>>>

/-! ## Classification (R726-R732, R916) -/

/-- Whether two reports match (R727). -/
def sameFault (a b : FaultReport) : Bool := a.cls == b.cls && a.lkind == b.lkind && a.locus == b.locus

/-- Faults that are lasting when reported: R485, R511, R735, R78, R610, R620, R749, R506, R508, R754, R755, R730,
R310. -/
def bornLasting (c : BitVec 8) : Bool :=
  [0x05, 0x09, 0x0A, 0x0C, 0x0D, 0x0E, 0x11, 0x12, 0x13, 0x14].contains c.toNat

/-- The response to a lasting fault, with the codes of ACTION in R760 (R732). -/
def State.response (s : State) (r : FaultReport) : Nat :=
  match r.cls.toNat, r.lkind.toNat with
  | 0x05, 9 => 4
  | 0x05, _ => 3
  | 0x11, _ => if s.net.topo.failed then 4 else 0
  | 0x14, _ => 4
  | 0x0E, _ => 4
  | 0x12, 1 => 2
  | 0x12, _ => 0
  | _, 1 => 2
  | _, 4 => 3
  | _, 5 => 3
  | _, 7 => 0
  | _, _ => 4

/-- The steps of the resident context that a report tags (R64, R65). -/
def State.tagged (s : State) (r : FaultReport) : List (BitVec 64) :=
  match s.cur with
  | none => []
  | some (_, x) => (x.steps.filter fun t => !t.held && (r.all || r.tags.contains t.no)).map (·.no)

/-- A lasting fault's response (R732, R733, R916): `tags` are the steps it aborts. A core fence aborts every uncommitted
step first: R308 lets no step of the die stand before COMMITTING while the mapping changes (assumption log 87). -/
def State.respond (s : State) (r : FaultReport) (tags : List (BitVec 64)) : State :=
  match s.response r with
  | 4 => s.containHalt r.cls.toNat (if r.cls = 0x0E then .idle else .faulted) none none
  | 2 =>
    let s := s.abandon
    let s := match s.cur with
      | some (c, x) => s.abortSteps c.val (x.steps.map (fun (t : StepSt) => t.no)) true
      | none => s
    let f := s.fenceCore (r.locus.toNat % 8) (bits r.locus.toNat 9 3)
    if f.2 then f.1
    else
      f.1.haltFault
        { cls := 0x14, lkind := 11, locus := BitVec.ofNat 32 (r.locus.toNat % 8), addr := 0, tags := [], all := false,
          detail := 0 }
  | 3 =>
    let s := if r.cls = 0x05 then s
      else s.withdraw (if r.lkind = 4 then r.locus.toNat % 32 else 24 + r.locus.toNat % 8)
    (match s.cur with
     | some (c, _) => s.abortSteps c.val tags true
     | none => s)
  | _ =>
    (match s.cur with
     | some (c, _) => s.abortSteps c.val tags true
     | none => s)

/-- A step with a fault noted for the run it is in, or classed and struck from its list. -/
def StepSt.note (t : StepSt) (f : SeenFault) : StepSt :=
  if t.faultsRun.any fun g => sameFault g.rep f.rep then t else { t with faultsRun := t.faultsRun ++ [f] }

/-- A step without the faults that match a report. -/
def StepSt.strike (t : StepSt) (r : FaultReport) : StepSt :=
  { t with faults := t.faults.filter fun g => !sameFault g.rep r,
           faultsRun := t.faultsRun.filter fun g => !sameFault g.rep r }

/-- A report reaches Town Hall (R726-R732): it is recorded, its steps abort, and a fault that is lasting has its
response. -/
def State.report (s : State) (r : FaultReport) : State :=
  let tags := s.tagged r
  let first := (tags ++ r.tags).headD (BitVec.allOnes 64)
  let now := s.stbTicks
  if r.cls = 0x0F then (s.logFault r now first 0 0 false).logFault r now first 3 0 false
  else if r.cls = 0x10 then
    ((s.logFault r now first 0 0 false).logFault r now first 3 0 true).countLasting
  else
    let again := match s.cur with
      | some (_, x) => x.steps.any fun t => tags.contains t.no && t.faults.any fun g => sameFault g.rep r
      | none => false
    if bornLasting r.cls || again then
      let act := s.response r
      let s := s.logFault r now first 0 act false
      let s := (s.logFault r now first 2 act true).countLasting
      let s := match s.resident with
        | some c => s.modCtx c.val fun x =>
            { x with steps := x.steps.map fun (t : StepSt) => if tags.contains t.no then t.strike r else t }
        | none => s
      s.respond r tags
    else
      let s := s.logFault r now first 0 (if tags.isEmpty then 0 else 1) false
      match s.resident with
      | none => s
      | some c =>
        let s := s.modCtx c.val fun x =>
          { x with steps := x.steps.map fun t =>
              if tags.contains t.no then t.note { rep := r, stb := now, first := first } else t }
        s.abortSteps c.val tags true

/-- A fault of a step that commits is classed (R728, R729): transient, or lasting when it is the fourth of its locus
in 24 hours. The second part says whether it is lasting. -/
def State.classTransient (s : State) (f : SeenFault) : State × Bool :=
  let now := s.stbTicks
  let same (h : FaultHist) : Bool := h.lkind == f.rep.lkind && h.locus == f.rep.locus
  let recent := s.flt.hist.filter fun h => !same h || decide (now - h.time < 8640000000000)
  if 3 ≤ (recent.filter same).length then
    let s := { s with flt := { s.flt with hist := recent } }
    ((s.logFault f.rep f.stb f.first 2 (s.response f.rep) true).countLasting, true)
  else
    let h : FaultHist := { lkind := f.rep.lkind, locus := f.rep.locus, time := now }
    let s := { s with flt := { s.flt with hist := recent ++ [h], cntTransient := satInc s.flt.cntTransient } }
    (s.logFault f.rep f.stb f.first 1 1 false, false)

/-- The faults of a step, each matching set once. -/
def StepSt.allFaults (t : StepSt) : List SeenFault :=
  (t.faults ++ t.faultsRun).foldl (fun a f => if a.any fun g => sameFault g.rep f.rep then a else a ++ [f]) []

end Sys2Proof.Machine
end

<<<

## EXERCISE OBJECTIVE
The required output is every line above from the one with "StepSt) => t.no)) true" down to the one with "else if r.cls = 0x10 then", restated word for word, ends included.

## SOLUTION TO THIS EXERCISE
      | some (c, x) => s.abortSteps c.val (x.steps.map (fun (t : StepSt) => t.no)) true
      | none => s
    let f := s.fenceCore (r.locus.toNat % 8) (bits r.locus.toNat 9 3)
    if f.2 then f.1
    else
      f.1.haltFault
        { cls := 0x14, lkind := 11, locus := BitVec.ofNat 32 (r.locus.toNat % 8), addr := 0, tags := [], all := false,
          detail := 0 }
  | 3 =>
    let s := if r.cls = 0x05 then s
      else s.withdraw (if r.lkind = 4 then r.locus.toNat % 32 else 24 + r.locus.toNat % 8)
    (match s.cur with
     | some (c, _) => s.abortSteps c.val tags true
     | none => s)
  | _ =>
    (match s.cur with
     | some (c, _) => s.abortSteps c.val tags true
     | none => s)

/-- A step with a fault noted for the run it is in, or classed and struck from its list. -/
def StepSt.note (t : StepSt) (f : SeenFault) : StepSt :=
  if t.faultsRun.any fun g => sameFault g.rep f.rep then t else { t with faultsRun := t.faultsRun ++ [f] }

/-- A step without the faults that match a report. -/
def StepSt.strike (t : StepSt) (r : FaultReport) : StepSt :=
  { t with faults := t.faults.filter fun g => !sameFault g.rep r,
           faultsRun := t.faultsRun.filter fun g => !sameFault g.rep r }

/-- A report reaches Town Hall (R726-R732): it is recorded, its steps abort, and a fault that is lasting has its
response. -/
def State.report (s : State) (r : FaultReport) : State :=
  let tags := s.tagged r
  let first := (tags ++ r.tags).headD (BitVec.allOnes 64)
  let now := s.stbTicks
  if r.cls = 0x0F then (s.logFault r now first 0 0 false).logFault r now first 3 0 false
  else if r.cls = 0x10 then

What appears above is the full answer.